BEGIN

/-- LANE_SPARE_SWITCH: from block T the transmitter copies the position onto the spare (tx), or the receiver reads the spare; the sparing is complete (R88 steps 3 and 4, R89). -/
def execLaneSpareSwitch (t : TrackIx) (tx : Bool) (s : State) : Out :=
  .next <|
  if tx then
    match (s.trk t).spX with
    | none => s
    | some x =>
      if (s.trk t).tx.at x.target then
        ((s.activateSpare t true x.spare x.pos).modTrk t fun y => { y with
          spX := none, retireTx := y.retireTx ++ [(x.pos, x.target + 16)] }).raise .hlLaneSpared t { detail := x.pos }
      else s
  else
    match (s.trk t).spY with
    | none => s
    | some y =>
      if y.acked ∧ (s.trk t).rx.at y.target then
        ((s.activateSpare t false y.spare y.pos).modTrk t fun z => { z with
          spY := none, retireRx := z.retireRx ++ [(y.pos, y.target + 16)] }).raise .hlLaneSpared t { detail := y.pos }
      else s

/-! ### Block lock (R77, R78) -/

/-- Whether a lane serves position 15, whose header symbol is the sequence number (R78). -/
def State.isSeqLane (s : State) (t p : Nat) : Bool := s.posOfLane t p = some 15

/-- The header test of a lane at a position (R78). -/
def headerTest (seqLane : Bool) (L : LaneRx) (locked : Bool) (y : Sym) : Bool :=
  if seqLane then
    match y with
    | .data b => (¬ locked ∧ L.succ = 0) ∨ b = L.lastSeq + 1
    | _ => false
  else y = .ctl .com

/-- The value a lane keeps as that of the previous expected position. -/
def seqAfter (L : LaneRx) (y : Sym) : Byte :=
  match y with
  | .data b => b
  | _ => L.lastSeq + 1

/-- The lane hunts from the next row on. -/
def LaneRx.hunt (L : LaneRx) : LaneRx := { L with since := 0, succ := 0, fail := 0 }

/-- A failed header test of a lane (R77, R78): the miss counter; a locked lane leaves lock at the fourth in a row. Answers whether it did. -/
def State.lockMiss (s : State) (t p : Nat) (locked : Bool) : State × Bool :=
  let L := s.rxLane t p
  let s := s.bump Fld.TRK_LANE_HDR_MISS_COUNT t p
  if ¬ locked then (s.setRxLane t p L.hunt, false)
  else if L.fail + 1 ≥ 4 then
    (((s.bump Fld.TRK_LANE_LOCK_LOSS_COUNT t p).setFld Fld.TRK_LANE_STATUS_BLK_LOCK 0 t p).setRxLane t p L.hunt, true)
  else (s.setRxLane t p { L with since := 1, fail := L.fail + 1, lastSeq := L.lastSeq + 1 }, false)

/-- One row past a lane's block-lock machine: the header test at its expected position, success and failure counts, lock and lock loss (R77). `skip`: the row is a skip row. Answers whether the lane lost lock. -/
def State.lockStep (s : State) (t p : Nat) (y : Sym) (skip : Bool) : State × Bool :=
  let L := s.rxLane t p
  let locked := s.flag Fld.TRK_LANE_STATUS_BLK_LOCK t p
  if 0 < L.since ∧ L.since < 256 then (s.setRxLane t p { L with since := L.since + 1 }, false)
  else if skip then (s, false)
  else if headerTest (s.isSeqLane t p) L locked y then
    let succ := if L.since = 0 then 1 else min 16 (L.succ + 1)
    let s := s.setRxLane t p { L with since := 1, succ := succ, fail := 0, lastSeq := seqAfter L y }
    (if succ ≥ 16 then s.setFld Fld.TRK_LANE_STATUS_BLK_LOCK 1 t p else s, false)
  else s.lockMiss t p locked

/-- What the device does when a lane leaves lock while the track is READY (R80, R90). -/
def State.onLockLoss (s : State) (t p : Nat) : State :=
  match s.posOfLane t p with
  | none => s
  | some q =>
    if s.linkIs t .ready then
      (s.raise .hlLaneLockLoss t { detail := p }).when (s.flag Fld.TRK_SPARE_CFG_AUTO_EN t) fun s =>
        s.requestSparing t q
    else s

/-- Sparing when a lane's symbol errors reach ERR_LIMIT within the window (R90). -/
def State.checkErrLimit (s : State) (t p : Nat) : State :=
  match s.posOfLane t p with
  | none => s
  | some q =>
    let L := s.rxLane t p
    if s.linkIs t .ready ∧ s.flag Fld.TRK_SPARE_CFG_AUTO_EN t ∧
        L.winErr ≥ s.fld Fld.TRK_SPARE_CFG_ERR_LIMIT t ∧ ¬ (s.trk t).spY.any (fun y => y.pos = q) then
      (s.setRxLane t p { L with winErr := 0 }).requestSparing t q
    else s

/-- SPARE_ERR_WINDOW_END: SPARE_CFG.WINDOW frames have passed; every lane's error count restarts (R90). -/
def execSpareErrWindowEnd (t : TrackIx) (s : State) : Out :=
  .next <| if (s.trk t).errTicks < s.fld Fld.TRK_SPARE_CFG_WINDOW t then s else
    s.modTrk t fun x => { x with
      lanesRx := x.lanesRx.map fun e => (e.1, { e.2 with winErr := 0 }), errTicks := 0 }

/-! ### Threshold calibration (R81 to R83) -/

/-- Symbols of a window: TRAIN_WINDOW in training and L3 exit, WINDOW in service, in units of 1,024 (R81). R81 names training phase 1; every phase of training takes TRAIN_WINDOW here (log entry 115). -/
def State.calWindow (s : State) (t : Nat) : Nat :=
  1024 * (if s.linkIs t .training then s.fld Fld.TRK_CAL_CFG_TRAIN_WINDOW t
          else s.fld Fld.TRK_CAL_CFG_WINDOW t)

/-- The new OFFSET and LEVEL codes of one accepted window (R81). -/
def calStep (nb : Nat) (n : CalCount) (off lvl : Int) : Int × Int :=
  let q : Int := (nb / 256 : Nat)
  let e : Int := 2 * (n.n1c : Int) - (nb : Int)
  let off' := if e > q then min (off + 1) 63 else if e < -q then max (off - 1) (-64) else off
  let h : Int := (n.n1d / 128 : Nat)
  let g : Int := 2 * (n.n1l : Int) - (n.n1d : Int)
  let lvl' := if g > h then min (lvl + 1) 63 else if g < -h then max (lvl - 1) 0 else lvl
  (off', lvl')
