/-- The layer level of one layer. -/
def State.layerLevel (s : State) (l : Nat) : Nat :=
  match s.throttleTemp l with
  | none => 2
  | some t => stepLevel [s.fld Fld.THM_THROT_LAYER_TH1, s.fld Fld.THM_THROT_LAYER_TH2, s.fld Fld.THM_THROT_LAYER_TH3, s.fld Fld.THM_THROT_LAYER_TH4]
      (s.fld Fld.THM_THROT_CFG_HYST) (s.thmL l).level t

/-- The base level. -/
def State.baseLevel (s : State) : Nat :=
  match s.tb with
  | none => 4
  | some t => stepLevel [s.fld Fld.THM_THROT_BASE_TH1, s.fld Fld.THM_THROT_BASE_TH2, s.fld Fld.THM_THROT_BASE_TH3, s.fld Fld.THM_THROT_BASE_TH4]
      (s.fld Fld.THM_THROT_CFG_HYST) s.thm.base t

/-- The effective level of one layer, staged; a rise raises THM_THROTTLE. -/
def State.throttle (s : State) (l : Nat) : State :=
  let tl := s.throttleTemp l
  let s := s.setFld Fld.THM_LAYER_T_USED (signedTo 14 (tl.getD (-8192))) 0 l
  let k := s.layerLevel l
  let x := s.thmL l
  let eff := max (max k s.thm.base) (max (if x.hot then 4 else 0) (s.fld Fld.THM_THROT_CFG_FORCE))
  let s := s.modThm l fun y => { y with level := k, eff := eff }
  if eff > x.eff then
    (s.bump Fld.THM_CNT_COUNT 0 1).raise .thmThrottle 0 (thmInfo (s.fld Fld.THM_LAYER_T_USED 0 l) 0 eff (some l))
  else s

/-- A number with bits hi:lo replaced. -/
def putBits (x hi lo v : Nat) : Nat := x - bits x hi lo * 2 ^ lo + v % 2 ^ (hi - lo + 1) * 2 ^ lo

/-- The rates and levels to take effect at the next tick (R229, R424); REF.STATUS.OVER_TEMP. -/
def State.stageThermal (s : State) : State :=
  let ls := s.presentLayers
  let s := s.setFlag Fld.REF_STATUS_OVER_TEMP (ls.any fun l => (s.refreshTemp l).getD 0 > 6720)
  let rates := ls.foldl (fun n l => putBits n (2 * l + 1) (2 * l) (s.thmL l).rate) (s.fld Fld.REF_LAYER_RATE_RATE)
  let levels := ls.foldl (fun n l => putBits n (3 * l + 5) (3 * l + 3) (s.thmL l).eff)
    (putBits (s.fld Fld.THM_LEVELS_LEVEL) 2 0 s.thm.base)
  (s.atTick Fld.REF_LAYER_RATE_RATE rates).atTick Fld.THM_LEVELS_LEVEL levels

/-- TELEMETRY_SLOT: the base sensors and rails are sampled, a layer is polled, the model steps, disagreement, refresh rates and throttle levels are evaluated (R416 to R424, R229); once a frame, from cycle offset 1,200 on (R54). -/
def execTelemetrySlot (x : Telemetry) (s : State) : Out :=
  .next <| if s.thm.done ∨ ¬ s.start.b0 ∨ s.hold.isSome ∨ s.fld Fld.TT_TIME_CYCLE < 1200 then s else
    let s := { s with thm := { s.thm with done := true } }
    let s := x.base.zipIdx.foldl (fun s e => if e.2 < 16 then s.baseSample e.2 e.1.toNat else s) s
    let s := (s.baseOver).railSamples x.rails
    if s.inState .park then s else
    let s := (s.poll).modelStep
    let s := s.presentLayers.foldl (fun s l => s.disagree l) s
    let s := s.presentLayers.foldl (fun s l => s.refreshRate l) s
    let s := { s with thm := { s.thm with base := s.baseLevel } }
    (s.presentLayers.foldl (fun s l => s.throttle l) s).stageThermal
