/-- Count a finished row of an explicit channel test and go to the next: rows 0 to 24,575, then free yard rows, of every bank in order (R387). -/
def State.nextTestRow (s : State) (c : Nat) (lasting : Bool) : State :=
  match s.bst.ch with
  | none => s
  | some t =>
    if t.chan ≠ c then s else
    let s := s.setFld Fld.BST_CHTEST_STATUS_ROWS_DONE (s.fld Fld.BST_CHTEST_STATUS_ROWS_DONE + 1)
    let s := if lasting then
        (s.setFld Fld.BST_CHTEST_STATUS_LASTING (min 511 (s.fld Fld.BST_CHTEST_STATUS_LASTING + 1))).bump Fld.BST_CNT_COUNT 0 3
      else s
    if t.ending then s.endChTest 3 else
    let free := ((List.range 96).filter fun y => !(s.yardTaken c t.bank y)).map (24576 + ·)
    let next := if t.row < 24575 then some (t.row + 1) else free.find? fun r => r > t.row
    match next with
    | some r => { s with bst := { s.bst with ch := some { t with row := r } } }
    | none =>
      if t.bank < 31 then { s with bst := { s.bst with ch := some { t with bank := t.bank + 1, row := 0 } } }
      else s.endChTest (if s.fld Fld.BST_CHTEST_STATUS_LASTING = 0 then 1 else 2)

/-- The outcome of a retest; the bank is released (R339). -/
def State.endRetest (s : State) (c : Nat) (r : Retest) : State :=
  let s := s.modChan c fun x => { x with rt := none }
  let s := s.bump Fld.CHN_INT_CNT_COUNT c 4
  let s := if r.fails.isEmpty then s.bump Fld.CHN_INT_CNT_COUNT c 6
    else
      let s := s.bump Fld.CHN_INT_CNT_COUNT c 5
      let col := (r.fails.headD (0, 0)).1
      let tiles := b2n (r.fails.any fun f => f.2 < 288) + 2 * b2n (r.fails.any fun f => f.2 ≥ 288)
      let s := s.raise .intRetestLasting c (lineInfo c r.bank r.row col (if r.test then 7 else 6) (tiles + min 255 r.fails.length * 2 ^ 8) none)
      s.passRow c r.bank r.row r.fails
  let s := if r.test then s.nextTestRow c (!r.fails.isEmpty) else s
  s.reside c

/-- The retest's first read is complete: uncorrectable tiles are marked through good[x], pass 1 writes its pattern (R326, R338, R339). -/
def State.retestPass (s : State) (c : Nat) (r : Retest) : State :=
  let r := { r with pass := r.pass + 1, writing := true, left := 32 }
  let s := if r.pass = 1 then
      r.img.foldl (fun s e =>
        let (a, b, _) := checkLine e.2
        let bad := tilesWith .uncorrectable a b
        if bad = 0 then s else
        let s := s.bump Fld.CHN_INT_CNT_COUNT c 3
        let s := s.bump Fld.CHN_INT_CNT_COUNT c 1
        s.raise .intTileUc c (lineInfo c r.bank r.row e.1 6 bad none)) s
    else s
  (s.modRt c fun _ => r).pushRow c r.bank r.row true .rtWrite r.pat

/-- One more line of the retest's step is in; at the last, the next step (R338). -/
def State.retestStep (s : State) (c : Nat) : State :=
  match (s.chan c).rt with
  | none => s
  | some r =>
    if r.left > 1 then s.modRt c fun y => { y with left := r.left - 1 }
    else if r.pass = 0 then s.retestPass c r
    else if r.writing then
      (s.modRt c fun y => { y with writing := false, left := 32 }).pushRow c r.bank r.row false .rtBack fun _ => 0
    else if r.pass = 1 then s.retestPass c r
    else s.endRetest c r

/-! ### Migration (R346, R347) -/

/-- Change the migration of channel c. -/
def State.modMig (s : State) (c : Nat) (g : Mig → Mig) : State :=
  s.modChan c fun x => { x with mig := x.mig.map g }

/-- Waiting lines of a bank take the rows that serve them now (R347 step 4). -/
def State.rerow (s : State) (c bank : Nat) : State :=
  let g (l : LineJob) : LineJob :=
    match s.decomp l.ln with
    | some y => if y.chan = c ∧ y.bank = bank ∧ l.bank = bank ∧ l.st = .idle then { l with row := s.actRow c bank y.row } else l
    | none => l
  s.modChan c fun x => { x with q := x.q.map fun e => { e with lines := e.lines.map g } }

/-- Put a migration into its resource: SREP for a spare; for a yard row the buffer is written there first (R347 step 3). -/
def State.migPlace (s : State) (c : Nat) (m : Mig) : State :=
  match m.res with
  | .spare _ => (s.modMig c fun _ => { m with step := .srep }).sendRep 0x14 c (rowEnt c m.bank m.row 1 m.res) (.srep c)
  | .yard y =>
    (s.modMig c fun _ => { m with step := .write, left := 32 }).pushRow c m.bank (24576 + y) true .migWrite
      fun i => Store.get m.buf i 0

/-- The resource of a migration proved bad: the next choice; with none left the row stays where it is, unserved where the die refused its SREP (R346, R347 step 6). -/
def State.migNext (s : State) (c : Nat) (m : Mig) (refused : Bool) : State :=
  let s := s.markBad c m.bank m.res
  match s.chooseRes c m.bank m.row m.served with
  | some r =>
    let s := (s.repSet (rowEnt c m.bank m.row 1 r)).checkBudgets c
    s.migPlace c { m with res := r, differ := false }
  | none =>
    let soft := match m.res with
      | .spare _ => true
      | .yard _ => false
    let e := rowEnt c m.bank m.row (if soft then 2 else 3) m.res
    let s := if refused then s.repDel e else s.repSet e
    let s := (s.exhausted c m.bank m.row).modChan c fun x => { x with mig := none }
    (s.rerow c m.bank).reside c

/-- A migration ends with every line equal: SOFT or REMAPPED, the bank released (R347 step 6). -/
def State.migDone (s : State) (c : Nat) (m : Mig) : State :=
  let soft := match m.res with
    | .spare _ => true
    | .yard _ => false
  let s := s.repSet (rowEnt c m.bank m.row (if soft then 2 else 3) m.res)
  let s := (s.bump Fld.REP_CNT_COUNT 0 (if soft then 0 else 2)).noteGroups c m.bank m.bits
  let s := s.modChan c fun x => { x with mig := none }
  let s := s.raise .repRowRepaired 0 { detail := repDetail m.bank (some m.res), loc := some (c, layerOf c, m.bank, m.row, 0) }
  ((s.checkBudgets c).rerow c m.bank).reside c

/-- The row a migration reads back: through the new mapping (R347 step 5). -/
def Mig.target (m : Mig) : Nat :=
  match m.res with
  | .spare _ => m.row
  | .yard y => 24576 + y

/-- Read the row back (R347 step 5). -/
def State.migReadBack (s : State) (c : Nat) (m : Mig) : State :=
  (s.modMig c fun _ => { m with step := .back, left := 32 }).pushRow c m.bank m.target false .migBack fun _ => 0

/-- One more line of a migration's step is in; at the last, the next step (R347). -/
def State.migStep (s : State) (c : Nat) : State :=
  match (s.chan c).mig with
  | none => s
  | some m =>
    if m.left > 1 then s.modMig c fun y => { y with left := m.left - 1 }
    else match m.step with
      | .read => s.migPlace c m
      | .srep => s
      | .write => match m.res with
        | .spare _ => s.migReadBack c m
        | .yard _ => s.modMig c fun y => { y with step := .remap }
      | .remap => s
      | .back => if m.differ then s.migNext c m false else s.migDone c m

/-- SREP of a migration is answered: the buffer goes to the row, or the next choice (R347). -/
def State.migSrep (s : State) (c : Nat) (fail : Bool) : State :=
  match (s.chan c).mig with
  | none => s
  | some m =>
    if m.step ≠ .srep then s
    else if fail then s.migNext c m true
    else (s.modMig c fun _ => { m with step := .write, left := 32 }).pushRow c m.bank m.row true .migWrite
      fun i => Store.get m.buf i 0

/-- At a tick, a yard remap comes into use and the row is read back (R347 steps 4, 5). -/
def State.migTick (s : State) (c : Nat) : State :=
  match (s.chan c).mig with
  | none => s
  | some m =>
    if m.step ≠ .remap then s
    else (s.repSet (rowEnt c m.bank m.row 3 m.res)).migReadBack c m

/-! ### A line in or a train acknowledged -/

/-- What a checked read line does, by what it serves. -/
def State.lineIn (s : State) (c : Nat) (t : Train) (l : TLine) (line : Line) : State :=
  match l.use with
  | .host => s.hostLine c t l line
  | .rmw => s.rmwLine c t l line
  | .gang => s.gangLine c t l line
  | .rtRead => (s.modRt c fun r => { r with img := Store.put r.img l.ix line }).retestStep c
  | .rtBack => (s.modRt c fun r => { r with fails := r.fails ++ (diffBits l.ix (r.pat l.ix) line).filter fun f => !r.fails.contains f }).retestStep c
  | .migRead => (s.modMig c fun m => { m with buf := Store.put m.buf l.ix (goodLine line) }).migStep c
  | .migBack => (s.modMig c fun m => { m with differ := m.differ || line != Store.get m.buf l.ix 0 }).migStep c
  | .marchRead => s.marchIn c t.bank l.ix line
  | _ => s

/-- What an acknowledged write line does, by what it serves (R193, R198, R327). -/
def State.lineAcked (s : State) (c : Nat) (t : Train) (l : TLine) : State :=
  match l.use with
  | .host => s.lineFinal c l 0 false
  | .rmwW => (s.modChan c fun x => x.unlock l.ord t.bank t.row l.col).lineFinal c l 0 false
  | .mark => s.modChan c fun x => x.unlock 0 t.bank t.row l.col
  | .wback => s.modChan c fun x => x.unlock 0 t.bank t.row l.col
  | .rtWrite => s.retestStep c
  | .migWrite => s.migStep c
  | .marchWrite => s.marchStep c t.bank
  | _ => s

/-! ### Wagon fills (R331 to R333) -/

/-- Open the FILL job of an entry's wagon: four write trains of 16 lines, encoded zeros but the request's bytes (R331). -/
def State.openFill (s : State) (c : Nat) (e : Ent) : State :=
  let id := (s.chan c).fillNo + 1
  let s := s.bump Fld.CHN_INT_CNT_COUNT c 8
  let s := s.modChan c fun x => { x with fillNo := id, fills := x.fills ++ [{ id := id, wagon := e.wagon, ord := e.ord, since := s.cc }] }
  let s := s.modEnt c e.ord fun y => { y with filled := true, chk := true, lines := y.lines.map fun l => { l with st := .out } }
  let s := (List.range 4).foldl (fun s (h : Nat) =>
    let first := 64 * e.wagon + 16 * h
    match s.decomp first with
    | none => s
    | some loc =>
      s.pushPrio c {
        write := true, bank := loc.bank, row := s.actRow c loc.bank loc.row, job := id
        lines := (List.range 16).map fun i => {
          col := loc.col + i, data := e.mergeLine (first + i) 0, use := .fill
          ord := if e.lines.any fun l => l.ln = first + i then e.ord else 0 } }) s
  s.reside c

END

Using the records above, write out exactly the lines between the one holding "match next with" and the one holding "R338, R339). -/", inclusive; leave everything else out.

    match next with
    | some r => { s with bst := { s.bst with ch := some { t with row := r } } }
    | none =>
      if t.bank < 31 then { s with bst := { s.bst with ch := some { t with bank := t.bank + 1, row := 0 } } }
      else s.endChTest (if s.fld Fld.BST_CHTEST_STATUS_LASTING = 0 then 1 else 2)

/-- The outcome of a retest; the bank is released (R339). -/
def State.endRetest (s : State) (c : Nat) (r : Retest) : State :=
  let s := s.modChan c fun x => { x with rt := none }
  let s := s.bump Fld.CHN_INT_CNT_COUNT c 4
  let s := if r.fails.isEmpty then s.bump Fld.CHN_INT_CNT_COUNT c 6
    else
      let s := s.bump Fld.CHN_INT_CNT_COUNT c 5
      let col := (r.fails.headD (0, 0)).1
      let tiles := b2n (r.fails.any fun f => f.2 < 288) + 2 * b2n (r.fails.any fun f => f.2 ≥ 288)
      let s := s.raise .intRetestLasting c (lineInfo c r.bank r.row col (if r.test then 7 else 6) (tiles + min 255 r.fails.length * 2 ^ 8) none)
      s.passRow c r.bank r.row r.fails
  let s := if r.test then s.nextTestRow c (!r.fails.isEmpty) else s
  s.reside c

/-- The retest's first read is complete: uncorrectable tiles are marked through good[x], pass 1 writes its pattern (R326, R338, R339). -/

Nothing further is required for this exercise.